I still can't talk about that without getting choked up. That moment changed my life. I realized why I had been placed where I'd been placed and why I had been given the gifts I have been given.
What changed at that point?
I was still doing the same things, but I had a renewed sense of purpose. I learned something very valuable during that time, which was that products come and go. TV shows come and go. If God wants a God-honoring show on the air, he'll put one on.
God put me in the path of 100 to 150 people's lives on a daily basis who looked at me as their boss. And I was the only Bible a lot of those people were ever going to see.
Does Hollywood understand the spiritual interest in America now?
No. They really don't.
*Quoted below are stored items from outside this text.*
/-- AdvanceBeforeExecute, FaultEntryChangesNothingElse, FaultKindsByStage: a decode fault and a dispatch fault. -/
theorem witness_faults : (({ p1 with eof := 3 } : State).atEnd = false ∧ ({ p1 with eof := 3 } : State).fetch = .error (.truncated 4 3) ∧
      ((nextOf (step { p1 with eof := 3 })).map fun t => t.status) = some .faulted) ∧
    atOut.atEnd = false ∧ atOut.fetch = .ok (.out 3, 6) ∧ ((nextOf (step atOut)).map fun t => t.status) = some .faulted := by decide

/-- The invariant in a state that no load gives: P1 after its first instruction. StepKeepsInvariant, RunsEndUnlessAnInWaits,
PcFitsItsWidth. -/
theorem witness_invariant : ({ p1 with pc := 10, status := .running, regs := #v[w 15, u, u, u] } : State).Inv where
  pc_le := by decide
  eof_le := by decide
  prog_wf := by decide
  data_wf := by decide
  ready := by decide
  halted := by decide
  faulted := by decide
  fault_good := by intro f h; cases h
  trace_good := by intro e h; cases h

/-- ReachableStatesMeetInvariant, ProgramIsConstant, HaltedMeansPcAtEof: K2, halted by HALT. -/
theorem witness_halted : Reachable { progSize := 8, dataSize := 1 } [0x40] 4 [0]
      { machine [0x40] 4 #v[u, u, u, u] [0] with pc := 4, status := .halted } ∧
    ({ machine [0x40] 4 #v[u, u, u, u] [0] with pc := 4, status := .halted } : State).status = .halted :=
  ⟨.step (.load (s := machine [0x40] 4 #v[u, u, u, u] [0]) (by decide) rfl) rfl, rfl⟩

/-- FaultRecordWrittenOnce: P6, faulted. -/
theorem witness_faulted : ∃ s, Reachable { progSize := 16, dataSize := 1 } [0x6D, 0x00] 10 [0] s ∧
    s.fault = some { kind := .unwrittenRegister, code := 5, pc := 0, info := .index 3 } ∧ step s = .next s :=
  ⟨_, .step (.load (s := atOut) (by decide) rfl) rfl, rfl, rfl⟩

set_option maxRecDepth 4000 in
/-- ReachableFaultKinds, ResetValues, LoadRefusals: a load with the reference parameters whose first step faults. -/
theorem witness_reference : ∃ s t f, instantiate Config.Params.reference [0x6D, 0x00] 10 (List.replicate 256 0) = .ok s ∧
    Reachable Config.Params.reference [0x6D, 0x00] 10 (List.replicate 256 0) t ∧ t.fault = some f ∧ f.kind = .unwrittenRegister :=
  ⟨_, _, _, rfl, .step (.load (by decide) rfl) rfl, rfl, rfl⟩

/-- DecodeFaultPriority, IllegalOpcodesFault: 3 bits left, then opcode 7 in the last 4 bits, then 9 of the 10 bits of a MOVER. -/
theorem witness_decode_faults : (({ p1 with eof := 3 } : State).pc < 3 ∧ ({ p1 with eof := 3 } : State).pc < p1.prog.size) ∧
    (field (machine [0x70] 4 #v[u, u, u, u] [0]).progBit 0 4 = 7 ∧ 4 ≤ (machine [0x70] 4 #v[u, u, u, u] [0]).eof) ∧
    (field p1.progBit 0 4 = 0 ∧ 4 ≤ 9 ∧ 9 < lenOf 0) := by decide

/-- DecodeIsTotalAndLocal: two programs alike up to the end marker and different after it. -/
theorem witness_local : (∀ b, 0 ≤ b → b < 4 → bitsAt 0 [0, 1, 0, 0, 0] b = bitsAt 0 [0, 1, 0, 0, 1] b) ∧
    bitsAt 0 [0, 1, 0, 0, 0] 4 ≠ bitsAt 0 [0, 1, 0, 0, 1] 4 := by
  refine ⟨fun b _ hb => ?_, by decide⟩
  interval_cases b <;> rfl

/-- FormatsAndLengths, MirrorShowsTheEncoding, EncodeOfDecodeIsTheProgram, DecodeOfEncodeIsIdentity: one instruction of each format. -/
theorem witness_formats : encode .halt = .ok [0, 1, 0, 0] ∧ encode (.inp 3) = .ok [0, 1, 0, 1, 1, 1] ∧
    encode (.movem 1 10) = .ok [0, 0, 0, 1, 0, 1, 1, 0, 1, 0] ∧
    encode (.sub 0 3 12) = .ok [0, 0, 1, 1, 0, 0, 1, 1, 1, 1, 0, 0] ∧
    (∀ k < 6, bitsAt 5 [0, 1, 0, 1, 1, 1] (5 + k) = [0, 1, 0, 1, 1, 1].getD k 0) ∧
    decode (bitsAt 5 [0, 1, 0, 1, 1, 1]) 11 5 = .ok (.inp 3, 11) := by decide

/-- EncodeChecksEveryField: each clause, with an ill-formed instruction whose first field fits, and a packer inside a byte. -/
theorem witness_encode : (Instr.mover 3 16).wf = false ∧ ({ emitted := [1], acc := [1, 0, 1] } : BitWriter).acc.length < 8 ∧
    encode (.mover 3 16) = .error (.encoding 16 4) ∧ moverRow ∈ opcodeTable ∧ [3].length ≠ moverRow.operands.length ∧
    ([3, -1].length = moverRow.operands.length ∧ [3, -1].zip moverRow.widths = [(3, 2)] ++ (-1, 4) :: [] ∧
      (∀ f ∈ [((3 : Int), 2)], 0 ≤ f.1 ∧ f.1 < 2 ^ f.2) ∧ (-1 : Int) < 0) ∧ (2 : Int) ^ 4 ≤ 16 ∧
    (∀ f ∈ [(3 : Int), 15].zip moverRow.widths, 0 ≤ f.1 ∧ f.1 < 2 ^ f.2) := by decide

/-- DispatchFaultPriority, last clause: 16 cells, a well-formed instruction, and its fault. -/
theorem witness_priority : ∃ s : State, s.status ≠ .faulted ∧ (Instr.out 3).wf = true ∧ 16 ≤ s.data.size ∧
    ExecFaults (.out 3) s 6 .unwrittenRegister 5 (.index 3) :=
  ⟨State.reset, by decide, by decide, by decide, _, rfl, rfl, rfl, rfl, rfl, rfl, rfl, rfl, rfl, rfl⟩

/-- LoadRefusals, ImageMapsMsbFirst, ContainerRoundTrip, ResetValues: an accepted load, and each refusal. -/
theorem witness_load : (∃ s, instantiate { progSize := 24, dataSize := 1 } [0x01, 0x44, 0x64] 24 [0] = .ok s) ∧
    24 < 8 * [0x01, 0x44, 0x64, (0 : Bits8)].length ∧ [(0x01 : Bits8), 0x44].length ≠ (256 * 0 + 24 + 7) / 8 ∧
    [(0 : Bits8)].length < 2 ∧ 24 < 65536 ∧ [(0x01 : Bits8), 0x44, 0x64].length = (24 + 7) / 8 :=
  ⟨⟨_, rfl⟩, by decide, by decide, by decide, by decide, by decide⟩

/-- FieldIsMsbFirstSum: a reader that stands at bit 6 of the image, and its read of 4 bits (C8). -/
theorem witness_reader : (∀ k < ({ buffer := [0, 1], source := [0x44, 0x64] } : BitReader).bits.length,
      p1.progBit (6 + k) = ({ buffer := [0, 1], source := [0x44, 0x64] } : BitReader).bits.getD k 0) ∧
    (({ buffer := [0, 1], source := [0x44, 0x64] } : BitReader).read 4).toOption.map Prod.fst = some 5 := by decide

/-- HighDataCellsAreInert: a cell no address reaches, and two cores that differ in it alone. -/
theorem witness_high_cells : ∃ s s' : State, s.data.wf ∧ s'.data.wf ∧ AlikeBelow16 s s' ∧ s.data.cells.read 16 ≠ s'.data.cells.read 16 ∧
    Reachable { progSize := 8, dataSize := 17 } [0x40] 4 (List.replicate 17 9) s ∧ step s ≠ .next s :=
  ⟨State.loaded { progSize := 8, dataSize := 17 } [0x40] 4 (List.replicate 17 9),
    State.loaded { progSize := 8, dataSize := 17 } [0x40] 4 (List.replicate 16 9 ++ [8]), by decide, by decide,
    ⟨by decide, by decide, by decide⟩, by decide, .load (by decide) rfl, by
      intro h
      injection h with h
      exact absurd (congrArg (fun u : State => u.status) h) (by decide)⟩

/-- The table of R150: BitReader.read raises code 1 with `need` and `available`, BitWriter.write code 16; CodesAreDistinct: an error
that has a kind. -/
theorem test_error_kinds : (match (BitReader.ofBytes [7]).read 9 with
      | .error e => (ReadError.kind e, ReadError.code e, ReadError.info e)
      | .ok _ => (none, none, none)) = (some .truncatedStream, some 1, some (.bits 9 8)) ∧
    (match BitWriter.empty.write 4 2 with
      | .error e => (WriteError.kind e, WriteError.code e)
      | .ok _ => (none, none)) = (some .encoding, some 16) := by decide

/-- WriterAppendsMsbFirst, ReaderTakesMsbFirst, FlushPadsOnce, ReaderUndoesWriter: the widths 1 and 32, the last value that fits and
the first that does not, too few bits and enough, an empty and a partial byte. -/
theorem witness_codec : ((1 ≤ 1 ∧ 1 ≤ 32 ∧ 1 < 2 ^ 1) ∧ 1 ≤ 32 ∧ 32 ≤ 32 ∧ 2 ^ 32 ≤ 4294967296) ∧
    ((BitReader.ofBytes [7]).bits.length < 9 ∧ 8 ≤ (BitReader.ofBytes [7]).bits.length) ∧
    ([] : List Bit).length < 8 ∧ [(1 : Bit)].length < 8 ∧ [(1 : Bit)] ≠ [] ∧
    (∀ f ∈ [(5, 3), (1, 1), (3, 2), (10, 4)], 1 ≤ f.2 ∧ f.2 ≤ 32 ∧ f.1 < 2 ^ f.2) := by decide

/-- ImageIsTheAcceptedEncodings, LoadedImageDecodesToSource, FailedStatementsAreSkipped: A11 assembles, and its image fits a core. -/
theorem witness_assembled : assemble [["MOVER", "R0", "5"], ["ADD", "R0", "R1"], ["HALT"]] =
      .assembled [0x01, 0x50] 14 ([.mover 0 5] ++ .halt :: []) [{ statement := 2, info := .count 3 2 }] ∧
    8 * [(0x01 : Bits8), 0x50].length ≤ Config.Params.reference.progSize ∧
    (List.replicate 256 (0 : Bits8)).length = Config.Params.reference.dataSize := by
  refine ⟨by decide, by decide, ?_⟩
  rw [List.length_replicate]
  rfl

/-- UnknownMnemonicAborts: a run that aborts at its second statement. -/
theorem witness_aborted : assemble [["HALT"], ["mover", "R0", "1"], ["HALT"]] =
    .aborted [{ statement := 2, info := .mnemonic "mover" }] := by decide

/-- StatementsAssembleByTheTable: the row of MOVER, with a wrong count, a first operand of the wrong kind, values that fit, and one that
does not. -/
theorem witness_statement : { mnemonic := "MOVER", opcode := 0, operands := [regField, addrField] } ∈ opcodeTable ∧
    ["R0"].length ≠ 2 ∧
    (BadOperandAt { mnemonic := "MOVER", opcode := 0, operands := [regField, addrField] } ["5", "R0"] 0 "5" ∧
      ∀ j < 0, ∀ t, ¬ BadOperandAt { mnemonic := "MOVER", opcode := 0, operands := [regField, addrField] } ["5", "R0"] j t) ∧
    List.Forall₂ Operand.Spells ([regField, addrField].zip [3, 15]) ["R3", "15"] ∧
    (∀ f ∈ [3, 15].zip [2, 4], f.1 < 2 ^ f.2) ∧
    List.Forall₂ Operand.Spells ([regField, addrField].zip [3, 16]) ["R3", "16"] ∧
    [3, 16].zip [2, 4] = [(3, 2)] ++ (16, 4) :: [] ∧ 2 ^ 4 ≤ 16 := by
  refine ⟨by decide, by decide, ⟨⟨rfl, .reg, 2, rfl, ?_⟩, ?_⟩, ?_, by decide, ?_, by decide, by decide⟩
  · intro op h
    have h5 : classifyChars "5".toList = some (.addr 5) := by decide
    rw [h5] at h
    cases h
    decide
  · intro j hj
    omega
  · exact .cons ⟨.reg 3, by decide, rfl, rfl⟩ (.cons ⟨.addr 15, by decide, rfl, rfl⟩ .nil)
  · exact .cons ⟨.reg 3, by decide, rfl, rfl⟩ (.cons ⟨.addr 16, by decide, rfl, rfl⟩ .nil)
It never ceases to amaze me the level of blindness and darkness that is in this place.
I had the president of a network tell me once that Touched By An Angel was a complete fluke and that nothing about God ever works on TV. If they had done a show about an evil plumber that was doing what that show was, there would be five other shows about an evil carpenter, or an evil truck driver in the works.
How did Doc come about?
I had done work for Jeff Sagansky, the president of PAX, when he was at CBS. He called me up and said, "Do you want to come do something for us?" I went over there and kicked around some possible ideas for a TV show.
How did you end up casting Billy Ray Cyrus as the lead?
My casting director came in one day and said, "Would you guys be interested in Billy Ray Cyrus for this role?" And I said, "No, not really." The achy-breaky guy with the long hair and stuff wasn't what I had in mind.
She came back a couple days later and said that he really wanted to come in and read. He offered to fly himself out. I said, "Well, who are we that we wouldn't meet somebody?" So I told the casting director to tell him to come on by but that we were not asking him to come out. We'd happily see him but I didn't want there to be a misunderstanding.
He walked in and he looked completely different. His hair was different. Everything about him was different. Immediately I just looked at him and said, "Wow, he really looks right for the part."
It was obvious in, literally, five minutes as he told us his testimony and we told him ours that this was a divine appointment and this was meant to be.